[Extracted data entries]
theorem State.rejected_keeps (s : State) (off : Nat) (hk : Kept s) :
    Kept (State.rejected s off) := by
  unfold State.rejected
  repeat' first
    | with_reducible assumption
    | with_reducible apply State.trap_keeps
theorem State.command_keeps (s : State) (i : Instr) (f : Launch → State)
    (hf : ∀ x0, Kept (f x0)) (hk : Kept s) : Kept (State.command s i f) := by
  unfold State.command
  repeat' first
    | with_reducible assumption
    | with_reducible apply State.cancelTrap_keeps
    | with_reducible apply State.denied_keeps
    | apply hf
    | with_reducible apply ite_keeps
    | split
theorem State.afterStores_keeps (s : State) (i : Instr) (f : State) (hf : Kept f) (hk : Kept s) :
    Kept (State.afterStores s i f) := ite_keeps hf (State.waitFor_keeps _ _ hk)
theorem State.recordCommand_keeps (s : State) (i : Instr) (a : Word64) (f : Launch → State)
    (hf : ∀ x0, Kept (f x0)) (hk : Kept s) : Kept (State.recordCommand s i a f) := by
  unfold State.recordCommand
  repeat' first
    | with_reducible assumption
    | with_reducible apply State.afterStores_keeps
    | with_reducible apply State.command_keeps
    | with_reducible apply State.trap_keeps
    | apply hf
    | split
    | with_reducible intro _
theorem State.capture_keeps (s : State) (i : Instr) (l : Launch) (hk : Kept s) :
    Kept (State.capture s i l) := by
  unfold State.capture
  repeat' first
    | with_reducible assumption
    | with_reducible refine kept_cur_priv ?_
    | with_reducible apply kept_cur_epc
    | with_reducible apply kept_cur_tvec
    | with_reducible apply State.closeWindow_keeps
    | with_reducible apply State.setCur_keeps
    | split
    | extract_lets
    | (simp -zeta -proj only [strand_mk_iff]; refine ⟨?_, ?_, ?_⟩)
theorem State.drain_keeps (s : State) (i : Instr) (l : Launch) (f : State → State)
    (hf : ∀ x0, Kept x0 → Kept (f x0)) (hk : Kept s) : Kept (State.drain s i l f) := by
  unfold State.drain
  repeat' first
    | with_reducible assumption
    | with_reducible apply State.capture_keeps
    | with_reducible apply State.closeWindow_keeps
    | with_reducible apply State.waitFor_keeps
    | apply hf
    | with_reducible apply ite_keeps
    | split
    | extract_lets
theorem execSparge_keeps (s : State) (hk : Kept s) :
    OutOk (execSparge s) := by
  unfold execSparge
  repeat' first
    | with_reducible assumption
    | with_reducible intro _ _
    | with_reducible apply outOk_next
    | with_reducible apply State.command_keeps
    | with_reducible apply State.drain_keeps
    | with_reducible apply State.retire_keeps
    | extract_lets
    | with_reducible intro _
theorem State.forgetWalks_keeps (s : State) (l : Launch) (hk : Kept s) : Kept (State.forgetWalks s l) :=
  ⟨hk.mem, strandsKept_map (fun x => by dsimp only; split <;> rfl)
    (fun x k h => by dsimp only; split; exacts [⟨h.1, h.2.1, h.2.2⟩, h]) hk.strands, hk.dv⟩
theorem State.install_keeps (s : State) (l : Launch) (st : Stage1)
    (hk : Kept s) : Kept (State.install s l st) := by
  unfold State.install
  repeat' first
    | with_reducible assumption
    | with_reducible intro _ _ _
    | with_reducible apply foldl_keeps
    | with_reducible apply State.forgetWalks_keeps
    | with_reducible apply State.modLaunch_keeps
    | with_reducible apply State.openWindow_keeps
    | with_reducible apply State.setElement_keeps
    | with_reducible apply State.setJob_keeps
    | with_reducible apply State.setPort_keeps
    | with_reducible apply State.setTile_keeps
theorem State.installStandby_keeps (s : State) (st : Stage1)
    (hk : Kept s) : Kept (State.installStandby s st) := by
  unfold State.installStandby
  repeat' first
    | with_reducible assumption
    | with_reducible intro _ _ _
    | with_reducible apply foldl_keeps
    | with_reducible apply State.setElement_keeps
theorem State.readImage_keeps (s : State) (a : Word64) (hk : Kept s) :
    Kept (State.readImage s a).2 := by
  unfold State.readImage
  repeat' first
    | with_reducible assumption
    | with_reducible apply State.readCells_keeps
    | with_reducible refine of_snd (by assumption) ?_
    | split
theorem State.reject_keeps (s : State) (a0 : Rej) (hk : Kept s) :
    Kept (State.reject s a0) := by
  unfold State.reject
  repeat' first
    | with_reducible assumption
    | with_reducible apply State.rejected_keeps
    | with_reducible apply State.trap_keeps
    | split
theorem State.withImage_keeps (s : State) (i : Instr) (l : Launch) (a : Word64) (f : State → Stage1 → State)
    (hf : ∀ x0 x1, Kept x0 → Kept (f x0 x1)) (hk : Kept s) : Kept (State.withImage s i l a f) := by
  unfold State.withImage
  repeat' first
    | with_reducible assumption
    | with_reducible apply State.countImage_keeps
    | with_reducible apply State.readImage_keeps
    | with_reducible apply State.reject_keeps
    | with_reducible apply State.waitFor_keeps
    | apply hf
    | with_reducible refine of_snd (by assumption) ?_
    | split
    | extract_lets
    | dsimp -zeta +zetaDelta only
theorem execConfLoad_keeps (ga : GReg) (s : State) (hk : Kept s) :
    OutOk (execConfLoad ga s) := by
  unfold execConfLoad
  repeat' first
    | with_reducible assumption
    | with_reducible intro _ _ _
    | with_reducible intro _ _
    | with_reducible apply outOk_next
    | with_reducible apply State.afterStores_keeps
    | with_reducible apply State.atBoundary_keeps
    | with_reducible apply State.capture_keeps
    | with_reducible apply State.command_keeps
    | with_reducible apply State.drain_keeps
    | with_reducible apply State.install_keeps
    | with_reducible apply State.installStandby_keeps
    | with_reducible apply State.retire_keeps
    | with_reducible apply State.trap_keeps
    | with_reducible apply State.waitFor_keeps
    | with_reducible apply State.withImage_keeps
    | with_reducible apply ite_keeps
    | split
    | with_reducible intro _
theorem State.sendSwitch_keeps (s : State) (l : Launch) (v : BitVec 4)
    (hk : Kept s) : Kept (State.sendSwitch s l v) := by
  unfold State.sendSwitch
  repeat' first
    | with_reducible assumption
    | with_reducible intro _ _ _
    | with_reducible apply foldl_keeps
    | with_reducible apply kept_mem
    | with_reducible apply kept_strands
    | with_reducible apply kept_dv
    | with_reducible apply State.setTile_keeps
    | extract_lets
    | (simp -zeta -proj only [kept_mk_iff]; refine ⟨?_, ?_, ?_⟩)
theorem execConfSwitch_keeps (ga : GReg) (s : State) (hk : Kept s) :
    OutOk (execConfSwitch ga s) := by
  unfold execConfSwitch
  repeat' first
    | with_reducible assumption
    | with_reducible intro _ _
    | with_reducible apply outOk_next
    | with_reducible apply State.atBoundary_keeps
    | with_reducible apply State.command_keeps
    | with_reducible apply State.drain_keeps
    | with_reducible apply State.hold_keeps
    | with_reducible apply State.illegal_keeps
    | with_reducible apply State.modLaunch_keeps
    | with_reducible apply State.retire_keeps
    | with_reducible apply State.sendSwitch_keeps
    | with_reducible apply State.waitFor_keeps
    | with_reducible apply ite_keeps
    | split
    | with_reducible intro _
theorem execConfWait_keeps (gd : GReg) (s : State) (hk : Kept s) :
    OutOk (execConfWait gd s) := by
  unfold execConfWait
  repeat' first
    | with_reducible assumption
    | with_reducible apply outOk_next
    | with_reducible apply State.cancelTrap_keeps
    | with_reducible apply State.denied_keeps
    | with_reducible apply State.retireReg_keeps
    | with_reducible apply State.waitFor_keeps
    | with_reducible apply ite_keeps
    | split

◆ Exercise aim ◆
Write out exactly the lines that fall from the line with "i a f) := by" to the line with "(fun x k h =>" in the records above, keeping both ends.

◆ Exercise result ◆
    (hf : ∀ x0, Kept (f x0)) (hk : Kept s) : Kept (State.recordCommand s i a f) := by
  unfold State.recordCommand
  repeat' first
    | with_reducible assumption
    | with_reducible apply State.afterStores_keeps
    | with_reducible apply State.command_keeps
    | with_reducible apply State.trap_keeps
    | apply hf
    | split
    | with_reducible intro _
theorem State.capture_keeps (s : State) (i : Instr) (l : Launch) (hk : Kept s) :
    Kept (State.capture s i l) := by
  unfold State.capture
  repeat' first
    | with_reducible assumption
    | with_reducible refine kept_cur_priv ?_
    | with_reducible apply kept_cur_epc
    | with_reducible apply kept_cur_tvec
    | with_reducible apply State.closeWindow_keeps
    | with_reducible apply State.setCur_keeps
    | split
    | extract_lets
    | (simp -zeta -proj only [strand_mk_iff]; refine ⟨?_, ?_, ?_⟩)
theorem State.drain_keeps (s : State) (i : Instr) (l : Launch) (f : State → State)
    (hf : ∀ x0, Kept x0 → Kept (f x0)) (hk : Kept s) : Kept (State.drain s i l f) := by
  unfold State.drain
  repeat' first
    | with_reducible assumption
    | with_reducible apply State.capture_keeps
    | with_reducible apply State.closeWindow_keeps
    | with_reducible apply State.waitFor_keeps
    | apply hf
    | with_reducible apply ite_keeps
    | split
    | extract_lets
theorem execSparge_keeps (s : State) (hk : Kept s) :
    OutOk (execSparge s) := by
  unfold execSparge
  repeat' first
    | with_reducible assumption
    | with_reducible intro _ _
    | with_reducible apply outOk_next
    | with_reducible apply State.command_keeps
    | with_reducible apply State.drain_keeps
    | with_reducible apply State.retire_keeps
    | extract_lets
    | with_reducible intro _
theorem State.forgetWalks_keeps (s : State) (l : Launch) (hk : Kept s) : Kept (State.forgetWalks s l) :=
  ⟨hk.mem, strandsKept_map (fun x => by dsimp only; split <;> rfl)
    (fun x k h => by dsimp only; split; exacts [⟨h.1, h.2.1, h.2.2⟩, h]) hk.strands, hk.dv⟩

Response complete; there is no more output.